Founded in 2017 by veterans of the autonomous technology industry, Gatik focuses on short-haul, business-to-business (B2B), “middle-mile” logistics for Fortune 500 retailers such as Walmart and Loblaw. The company, which has offices in Mountain View, Calif., and Toronto, has depoyed its Class 3 to 6 autonomous box trucks in markets including Texas, Arkansas, Louisiana, and Ontario.
Gatik said that it has raised a total of $114.5 million and that it has partnered with industry leaders including Ryder, Goodyear, and Isuzu.
Gatik, Walmart claim industry first
Gatik said its deployment with Walmart is the first time that an autonomous trucking company has removed the safety driver from a commercial delivery route on the middle mile anywhere in the world.
The startup said its fully driverless operations, which began in August 2021, involve consistent, repeated delivery runs multiple times per day, seven days per week on public roads. It added that they “unlock the full advantages of autonomous delivery for Walmart’s customers: increased speed and responsiveness when fulfilling e-commerce orders, increased asset utilization, and enhanced safety for all road users.”
“This milestone signifies a revolutionary breakthrough for the autonomous trucking industry,” said Gautam Narang, co-founder and CEO of Gatik. “Our deployment in Bentonville is not a one-time demonstration. These are frequent, revenue-generating, daily runs that our trucks are completing safely in a range of conditions on public roads, demonstrating the commercial and technical advantages of fully driverless operations on the middle mile.”
In December 2020, Gatik and Walmart said they received the Arkansas State Highway Commission’s first-ever approval to remove the safety driver from Gatik’s autonomous trucks, following the completion of 18 months’ successful operations.
As part of its roadmap to operating fully driverless, Gatik undertook a comprehensive stakeholder engagement strategy involving state and local leadership and emergency services. The company plans to contiue ongoing informational workshops about its autonomous operations.
“Arkansas and Gatik have shifted into the future with Gatik’s self-driving delivery truck,” said Arkansas Gov. Asa Hutchinson. “It is fitting that Arkansas, which is home to the greatest retail companies in the world, is the launching pad for this innovation in retail delivery.”
Gatik keeps focus on safety
Since it began commercial operations in 2019, Gatik said it has achieved a 100% safety record across multiple operational sites in North America. It added that it focuses exclusively on fixed, repeatable delivery routes to maximize safety, using proprietary, commercial-grade autonomous technology purpose-built for B2B short-haul logistics.
By constraining the operational design domain, Gatik said it has been able to achieve the safe removal of the safety driver more quickly than developers working on other applications, such as passenger transportation or business-to-consumer (B2C) delivery.

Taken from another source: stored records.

-- ==== Sys2Proof/Machine/Sess.lean ====
section
/-! DEFINITION. Sys2Proof/Machine/Sess.lean: SESS, the sessions of the dispensers (chapter 07). Every function acts on the
pair of SESS's state and `Io`; `m` is the site model, which names each dispenser's head. -/
namespace Sys2Proof.Machine

/-- Q6 as SESS writes it (R315). -/
def q6 : Io.QDst := ⟨6, 6, Reg.SESS.Q6_DROP, 0x40200000, 5⟩

def sesOf (s : SessSt) (d : Nat) : Sess := Tbl.get s.disp Sess.init d
def headIn (s : SessSt) (d : Nat) : HeadIn := Tbl.get s.heads HeadIn.init d

/-- A dispenser's session changes. -/
def sUpd (d : Nat) (f : Sess → Sess) (t : SessSt × Io) : SessSt × Io :=
  ({ t.1 with disp := Tbl.upd t.1.disp Sess.init d f }, t.2)

/-- SESS acts: CTRL.EN is 1, and the unit is not STANDBY (R311). Assumption log: 67 (DEDUCED). -/
def sLive (io : Io) : Bool := io.flag Reg.SESS.CTRL 0 && io.active

/-- DCTL.EN of a dispenser. -/
def sEn (io : Io) (d : Nat) : Bool := io.flag (Reg.SESS.DCTL d) 31

/-- A session exists: PLUGGED to FAULT. -/
def Sess.on (x : Sess) : Bool := x.st != .idle

/-- PLUGGED to DISCHARGE. -/
def SState.runs (st : SState) : Bool := st != .idle && st != .ended && st != .fault

/-- CABLE_CHECK to DISCHARGE. -/
def SState.powered (st : SState) : Bool := st.runs && st != .plugged && st != .link && st != .setup

/-- A Q6 record (R315, R316). -/
def sRec (prio : Nat) (body : List Nat) (t : SessSt × Io) : SessSt × Io := (t.1, t.2.recN q6 0 35 prio body)

/-! Sending to a head (R271, R272, R276, R277). -/

/-- One VTUN message. -/
def vtunMsg (ch flags d fid txAt : Nat) (data : List Byte) : List Byte :=
  le 1 ch ++ le 1 flags ++ le 1 d ++ zeros 1 ++ le 2 data.length ++ le 2 fid ++ le 8 txAt ++ data

/-- A frame to a dispenser's head, split where it is longer than 1388 bytes. -/
def vtunSend (m : Tbl Byte) (ch d txAt : Nat) (data : List Byte) (t : SessSt × Io) : SessSt × Io :=
  let k := d * 8 + ch
  let fid := Tbl.get t.1.fid 0 k
  let s1 := { t.1 with fid := Tbl.set t.1.fid 0 k ((fid + 1) % 65536) }
  let hd := dispHead m d
  if data.length ≤ 1388 then (s1, t.2.send 5 0 false hd (vtunMsg ch 0 d fid txAt data))
  else (s1, (t.2.send 5 0 false hd (vtunMsg ch 1 d fid txAt (data.take 1388))).send 5 0 false hd
    (vtunMsg ch 2 d fid txAt (data.drop 1388)))

/-- A PILOT command (R276). Assumption log: 75 (DEDUCED). -/
def pilotCmd (m : Tbl Byte) (d duty lock : Nat) (t : SessSt × Io) : SessSt × Io :=
  vtunSend m 4 d 0 (le 2 duty ++ le 1 lock ++ zeros 5) (sUpd d (fun x => { x with duty := duty, lock := lock }) t)

/-- A CTL command (R277): OP, and target voltage and current limit for VOLT. While a CLOSE or OPEN is unanswered the
readback is not compared with it (R298). -/
def ctlCmd (m : Tbl Byte) (d op mv ma : Nat) (t : SessSt × Io) : SessSt × Io :=
  let id := Tbl.get t.1.cmdId 0 d
  let t1 : SessSt × Io := ({ t.1 with cmdId := Tbl.set t.1.cmdId 0 d ((id + 1) % 65536) }, t.2)
  let t2 := sUpd d (fun x => { x with ctl := x.ctl ++ [(id, op)], closed := if op ≤ 2 then none else x.closed }) t1
  vtunSend m 6 d 0 (le 1 op ++ zeros 1 ++ le 2 id ++ le 4 mv ++ le 4 ma ++ zeros 4) t2

/-- The answer to a vehicle, as values: protocol, request kind (1 SDP, 2 SAP, 3 cable check, 4 pre-charge, 5 energy start,
6 charge loop, 7 welding detection, 8 standby, 9 stop, 10 session end, 11 slow path, 12 connection), result (0 accepted,
1 the protocol's failure response, 2 its sequence error, 3 its session stop, 4 EVSE not ready), and what it reports.
Assumption log: 66 (DESIGN CHOICE). -/
def sResp (d kind result : Nat) (vals : List Nat) (t : SessSt × Io) : SessSt × Io :=
  let x := sesOf t.1 d
  let t1 := if x.ctx.isEmpty then t
    else sUpd d (fun y => { y with tcp := { y.tcp with recOut := y.tcp.recOut + 1 } }) t
  (t1.1, t1.2.drive "VEH_RESP" d ([x.proto, kind, result] ++ vals))

/-! Stored energy (R299, R300). -/

/-- E(c, dv), mJ. -/
def eMj (c dv : Nat) : Nat := (c * dv * dv + 1999999999999) / 2000000000000

/-- Capacitances in series, nF. -/
def ser (a b : Nat) : Nat := if a + b = 0 then 0 else (a * b + (a + b - 1)) / (a + b)

def absDiff (a b : Nat) : Nat := (a - b) + (b - a)

/-- R282: a dispenser's HEAD_STATUS is fresh. Assumption log: 68 (DEDUCED). -/
def headFresh (s : SessSt) (io : Io) (d : Nat) : Bool :=
  let h := headIn s d
  h.seen && h.timeHeld && decide (io.now ≤ h.meas + 4 * io.fld (Reg.SESS.DCTL d) 19 16 * ms)

/-- The Y-capacitance energy, mJ. -/
def yEnergy (io : Io) (d : Nat) (h : HeadIn) : Nat :=
  eMj (io.reg (Reg.SESS.C_Y d)).toNat (max h.vPpe.natAbs h.vNpe.natAbs)

/-- A gate of R300 for a report: the energy of its row, mJ, and whether every condition holds. Assumption log: 68 (DEDUCED), 79 (DEDUCED). -/
def gateEval (g : Nat) (io : Io) (d : Nat) (x : Sess) (h : HeadIn) : Nat × Bool :=
  let cOut := (io.reg (Reg.SESS.C_OUT d)).toNat
  let cCable := (io.reg (Reg.SESS.C_CABLE d)).toNat
  let cEv := (io.reg (Reg.SESS.C_EV_MAX d)).toNat
  let rel := io.fld (Reg.SESS.E_LIM d) 31 16
  let yOk := decide (yEnergy io d h ≤ io.fld (Reg.SESS.E_LIM d) 15 0)
  let safe := decide (h.vCable ≤ (io.reg (Reg.SESS.V_SAFE d)).toNat)
  match g with
  | 1 =>
    let e := eMj (ser cOut cCable) (absDiff h.vOut h.vCable)
    (e, safe && decide (e ≤ rel) && yOk)
  | 2 =>
    let e := eMj (ser (cOut + cCable) cEv) (absDiff h.vCable x.ev.preMv)
    (e, decide (e ≤ rel) && yOk)
  | _ =>
    let e := eMj cCable h.vCable
    (e, safe && decide (e ≤ io.fld (Reg.SESS.E_HOLD d) 31 16))

/-- A gate is evaluated from the latest fresh HEAD_STATUS and shown in DISP_WIN.GATE. Without a fresh report no condition
can be seen to hold. Assumption log: 79 (DEDUCED). -/
def gate (g d : Nat) (t : SessSt × Io) : (SessSt × Io) × Bool :=
  let r := if headFresh t.1 t.2 d then gateEval g t.2 d (sesOf t.1 d) (headIn t.1 d) else (0, false)
  let t1 := sUpd d (fun x => { x with gate := satU 16 r.1 * 65536 + g * 256 + b2n (!r.2), gateOk := r.2 }) t
  (if r.2 then t1 else (t1.1, t1.2.evt 0x40200000 4), r.2)

/-! Moving between states (R293, R313, R315, R316). -/

/-- The session enters a state: the STATE record and the event. Assumption log: 74 (DEDUCED). -/
def sGoto (d : Nat) (st : SState) (t : SessSt × Io) : SessSt × Io :=
  let prev := (sesOf t.1 d).st
  let t1 := sUpd d (fun x => { x with st := st, since := t.2.now, run := { x.run with resid := 0, y := 0 } }) t
  let t2 := sRec (if st = .fault then 0xC else 8)
    [0xB1 * 2 ^ 48 + d * 2 ^ 40 + st.code * 2 ^ 36 + prev.code * 2 ^ 28 + (sesOf t1.1 d).cause * 2 ^ 16] t1
  match st with
  | .plugged => (t2.1, t2.2.evt 0x40200000 0)
  | .energy => (t2.1, t2.2.evt 0x40200000 1)
  | .ended => (t2.1, t2.2.evt 0x40200000 2)
  | .fault => (t2.1, t2.2.evt 0x40200000 3)
  | _ => t2

/-- An ERROR record. Assumption log: 73 (DEDUCED). -/
def sError (d cause detail : Nat) (t : SessSt × Io) : SessSt × Io :=
  sRec 0xC [0xB4 * 2 ^ 48 + d * 2 ^ 40 + (sesOf t.1 d).st.code * 2 ^ 36 + cause * 2 ^ 24 + detail % 2 ^ 24] t

/-- The session moves to FAULT from PLUGGED to DISCHARGE: cause, STATE and ERROR, the 100 ms of FAULT; the contactors at
once where the pilot was lost. -/
def sFault (m : Tbl Byte) (d cause detail : Nat) (t : SessSt × Io) : SessSt × Io :=
  if (sesOf t.1 d).st.runs then
    let t1 := sUpd d (fun x => { x with
      cause := cause, openSent := cause == 3 || cause == 0xA, released := false, fwStop := false,
      tmr := { STimers.init with fault := some (t.2.now + 100 * ms) } }) t
    let t2 := sError d cause detail (sGoto d .fault t1)
    if cause = 3 then ctlCmd m d 2 0 0 t2 else t2
  else t

/-- The session moves to STOPPING (R293). -/
def sStop (d cause : Nat) (t : SessSt × Io) : SessSt × Io :=
  sGoto d .stopping (sUpd d (fun x => { x with
    cause := cause, openSent := false,
    tmr := { x.tmr with stop := some (t.2.now + t.2.fld (Reg.SESS.TMO2 d) 31 16 * ms) } }) t)

/-- The session ends (R293): LOCK 0, CTL DISCH_OFF, close_notify, ENERGY_EN cleared. -/
def sEnded (m : Tbl Byte) (d : Nat) (t : SessSt × Io) : SessSt × Io :=
  let x := sesOf t.1 d
  let t1 := ctlCmd m d 5 0 0 (pilotCmd m d x.duty 0 (sGoto d .ended t))
  let t2 : SessSt × Io := if x.ctx.isEmpty then t1 else (t1.1, t1.2.drive "CLOSE_NOTIFY" d x.ctx)
  sUpd d (fun y => { y with ctx := [], energyEn := false, tmr := STimers.init, slow := [] }) t2

/-- The session returns to IDLE. -/
def sIdle (d : Nat) (t : SessSt × Io) : SessSt × Io :=
  sUpd d (fun x => { x with ctx := [], tmr := STimers.init, slow := [], fwStop := false }) (sGoto d .idle t)

/-- A new session (R293): its start time; nothing that a vehicle said before belongs to it. Assumption log: 74 (DEDUCED), 75 (DEDUCED). -/
def sPlugged (m : Tbl Byte) (d : Nat) (t : SessSt × Io) : SessSt × Io :=
  let t1 := sGoto d .plugged (sUpd d (fun x => { x with
    start := t.2.now, proto := 0, slac := false, isoOk := false, openSent := false, dischSent := false,
    released := false, endRx := false, fwStop := false, closed := none, ctl := [], ev := EvVals.init, slow := [],
    run := SRuns.init, tcp := STcp.init, fastWin := 0,
    tmr := { STimers.init with link := some (t.2.now + t.2.fld (Reg.SESS.TMO0 d) 31 24 * sec) } }) t)
  if t.2.fld (Reg.SESS.DCTL d) 23 22 < 2 then pilotCmd m d 50 (sesOf t1.1 d).lock t1 else t1

/-- LINK is entered where the link condition of the dispenser's PHY holds (R293). Assumption log: 75 (DEDUCED). -/
def linkCheck (d : Nat) (t : SessSt × Io) : SessSt × Io :=
  let x := sesOf t.1 d
  let up := match t.2.fld (Reg.SESS.DCTL d) 23 22 with
    | 0 => x.slac && x.linkRb
    | 1 => x.linkRb
    | _ => x.slac
  if x.st == .plugged && up then
    sGoto d .link (sUpd d (fun y => { y with
      tmr := { y.tmr with link := none, setup := some (t.2.now + t.2.fld (Reg.SESS.TMO0 d) 23 16 * sec) } }) t)
  else t

/-- R276, R293: a PILOT report's 8 bytes. -/
def pilotReport (m : Tbl Byte) (d : Nat) (p : List Byte) (t : SessSt × Io) : SessSt × Io :=
  if sLive t.2 && sEn t.2 d then
    let t1 := sUpd d (fun x => { x with pilot := u8 p 0, lockRb := u8 p 4, linkRb := u8 p 6 % 2 == 1 }) t
    let st := (sesOf t1.1 d).st
    let a := u8 p 0 == 0
    if st == .idle && !a then linkCheck d (sPlugged m d t1)
    else if st == .plugged then linkCheck d t1
    else if st.powered && st != .discharge && (a || u8 p 0 == 4 || u8 p 0 == 5) then sFault m d 3 0 t1
    else if (st == .ended || st == .fault) && a then sIdle d t1
    else t1
  else t

/-- LINK_UP (R293): SLAC has matched, or the vehicle's first CAN handshake frame has come; on T1S the report's LINK says
it all. -/
def linkUpEvt (d : Nat) (t : SessSt × Io) : SessSt × Io :=
  if sLive t.2 && sEn t.2 d && (sesOf t.1 d).st == .plugged then
    linkCheck d (sUpd d (fun x => { x with slac := true }) t)
  else t

/-! Requests of the vehicle (R289 to R292, R296). -/

/-- A decoded request: SEQ_S starts again; after a firmware stop it gets the session-stop response (R296); one that the
state does not allow gets the sequence error (R292); otherwise `k` answers it. Assumption log: 69 (DEDUCED), 73 (DEDUCED). -/
def sReq (m : Tbl Byte) (d kind : Nat) (allowed : SState → Bool) (k : SessSt × Io → SessSt × Io) (t : SessSt × Io) :
    SessSt × Io :=
  let x := sesOf t.1 d
  if !(sLive t.2 && sEn t.2 d) || x.st == .idle then t
  else
    let t1 := sUpd d (fun y => { y with tcp := { y.tcp with recIn := y.tcp.recIn + b2n (!y.ctx.isEmpty) } })
      (t.1, t.2.count Reg.SESS.RX_MSG_CNT)
    if !x.st.runs then sResp d kind 2 [] t1
    else
      let t2 := sUpd d (fun y => { y with tmr := { y.tmr with
        seq := some (t.2.now + t.2.fld (Reg.SESS.TMO0 d) 15 8 * sec) } }) t1
      if x.fwStop then sFault m d 2 0 (sResp d kind 3 [] t2)
      else if allowed x.st then k t2
      else sFault m d 0x14 0 (sResp d kind 2 [] t2)

/-- The values that a message carries replace those before. -/
def EvVals.take (e : EvVals) (u : EvUpd) : EvVals :=
  { e with
    tgtMa := u.tgtMa.getD e.tgtMa, tgtMv := u.tgtMv.getD e.tgtMv, maxMa := u.maxMa.getD e.maxMa,
    maxMv := u.maxMv <|> e.maxMv, maxW := u.maxW <|> e.maxW, minW := u.minW.getD e.minW,
    maxDisW := u.maxDisW.getD e.maxDisW, dynamic := u.dynamic.getD e.dynamic, bpt := u.bpt.getD e.bpt }

/-- The protocols that a dispenser may offer (R266, R267): enabled in PROTO_EN and carried by its PHY. -/
def offered (io : Io) (d proto : Nat) : Bool :=
  let w := Reg.SESS.DCTL d
  let phy := io.fld w 23 22
  match proto with
  | 1 => io.flag w 24 && phy == 0
  | 2 => io.flag w 25 && phy == 0
  | 3 => (io.flag w 26 || io.flag w 27) && (phy == 0 || phy == 1)
  | 4 => io.flag w 28 && phy == 2
  | 5 => io.flag w 29 && phy == 2
  | _ => false

/-- R268: an SDP request. Assumption log: 72 (DEDUCED). -/
def sdpRequest (d : Nat) (tls : Bool) (t : SessSt × Io) : SessSt × Io :=
  if sLive t.2 && sEn t.2 d && (sesOf t.1 d).st.runs then
    if (if tls then offered t.2 d 3 else offered t.2 d 1 || offered t.2 d 2) then sResp d 1 0 [b2n tls] t else t
  else t

/-- R269: the permitted offer with the lowest Priority; an offer is a protocol and its Priority. Assumption log: 72 (DEDUCED). -/
def bestOffer (io : Io) (d : Nat) (tls : Bool) (l : List (Nat × Nat)) : Option Nat :=
  ((l.filter fun o => offered io d o.1 && (decide (3 < o.1) || (o.1 == 3) == tls)).foldl
    (fun (b : Option (Nat × Nat)) o => match b with
      | some c => if o.2 < c.2 then some o else some c
      | none => some o) none).map Prod.fst

/-- R269, R293: the supportedAppProtocol exchange, or the end of the CAN handshake with the system found. Assumption log: 72 (DEDUCED). -/
def sapRequest (m : Tbl Byte) (d : Nat) (offers : List (Nat × Nat)) (t : SessSt × Io) : SessSt × Io :=
  sReq m d 2 (fun st => st == .link) (fun t1 =>
    match bestOffer t1.2 d (!(sesOf t1.1 d).ctx.isEmpty) offers with
    | some p => sGoto d .setup (sResp d 2 0 [p] (sUpd d (fun x => { x with proto := p }) t1))
    | none => sResp d 2 1 [] t1) t

/-- The contexts in use (R284). Assumption log: 81 (DESIGN CHOICE). -/
def ctxUsed (s : SessSt) : List Nat := s.disp.flatMap fun e => e.2.ctx

/-- R270, R283, R284, R313: TLS as XCR sees it. A session holds at most two contexts; a third connection takes the place
of the older. Assumption log: 76 (DEDUCED). -/
def tlsEvent (m : Tbl Byte) (d : Nat) (e : TlsEv) (t : SessSt × Io) : SessSt × Io :=
  let x := sesOf t.1 d
  if !(sLive t.2 && sEn t.2 d && x.st.runs) then t
  else
    match e with
    | .oldVersion => (t.1, (t.2.count Reg.XCR.ALERT_CNT).drive "TLS_ALERT" d [70])
    | .hello =>
      let used := ctxUsed (sUpd d (fun y => { y with ctx := y.ctx.take 1 }) t).1
      if !t.2.flag Reg.XCR.CTRL 0 then (t.1, t.2.drive "TLS_REFUSED" d [])
      else
        match (List.range 512).find? fun c => !used.contains c with
        | none => (t.1, (((t.2.count Reg.XCR.CTX_FULL_CNT).count Reg.XCR.ALERT_CNT).evt 0x40210000 1).drive "TLS_ALERT" d [80])
        | some c =>
          let t1 := sUpd d (fun y => { y with ctx := c :: y.ctx.take 1 }) t
          (t1.1, (t1.2.count Reg.XCR.HS_CNT).drive "SERVER_HELLO" d [c, b2n (t.2.flag (Reg.SESS.DCTL d) 30)])
    | .failed a =>
      sFault m d 0xF a (t.1, (t.2.count Reg.XCR.HS_FAIL_CNT).evt 0x40210000 0)
    | .fatal a => sFault m d 0xF a t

The complex urban route in Bentonville involves safely navigating intersections, traffic lights, and merging on dense urban roads.
As retailers turn increasingly to hub-and-spoke distribution models to meet consumer needs, the middle mile has emerged as a critical component of the supply chain. In the past decade, shorter, urban routes have become more prominent, with 65% of all routes under 500 miles and routes under 100 miles growing by 37% in the past decade. Gatik claimed that its autonomous trucks can help increase efficiencies and meet consumer needs immediately.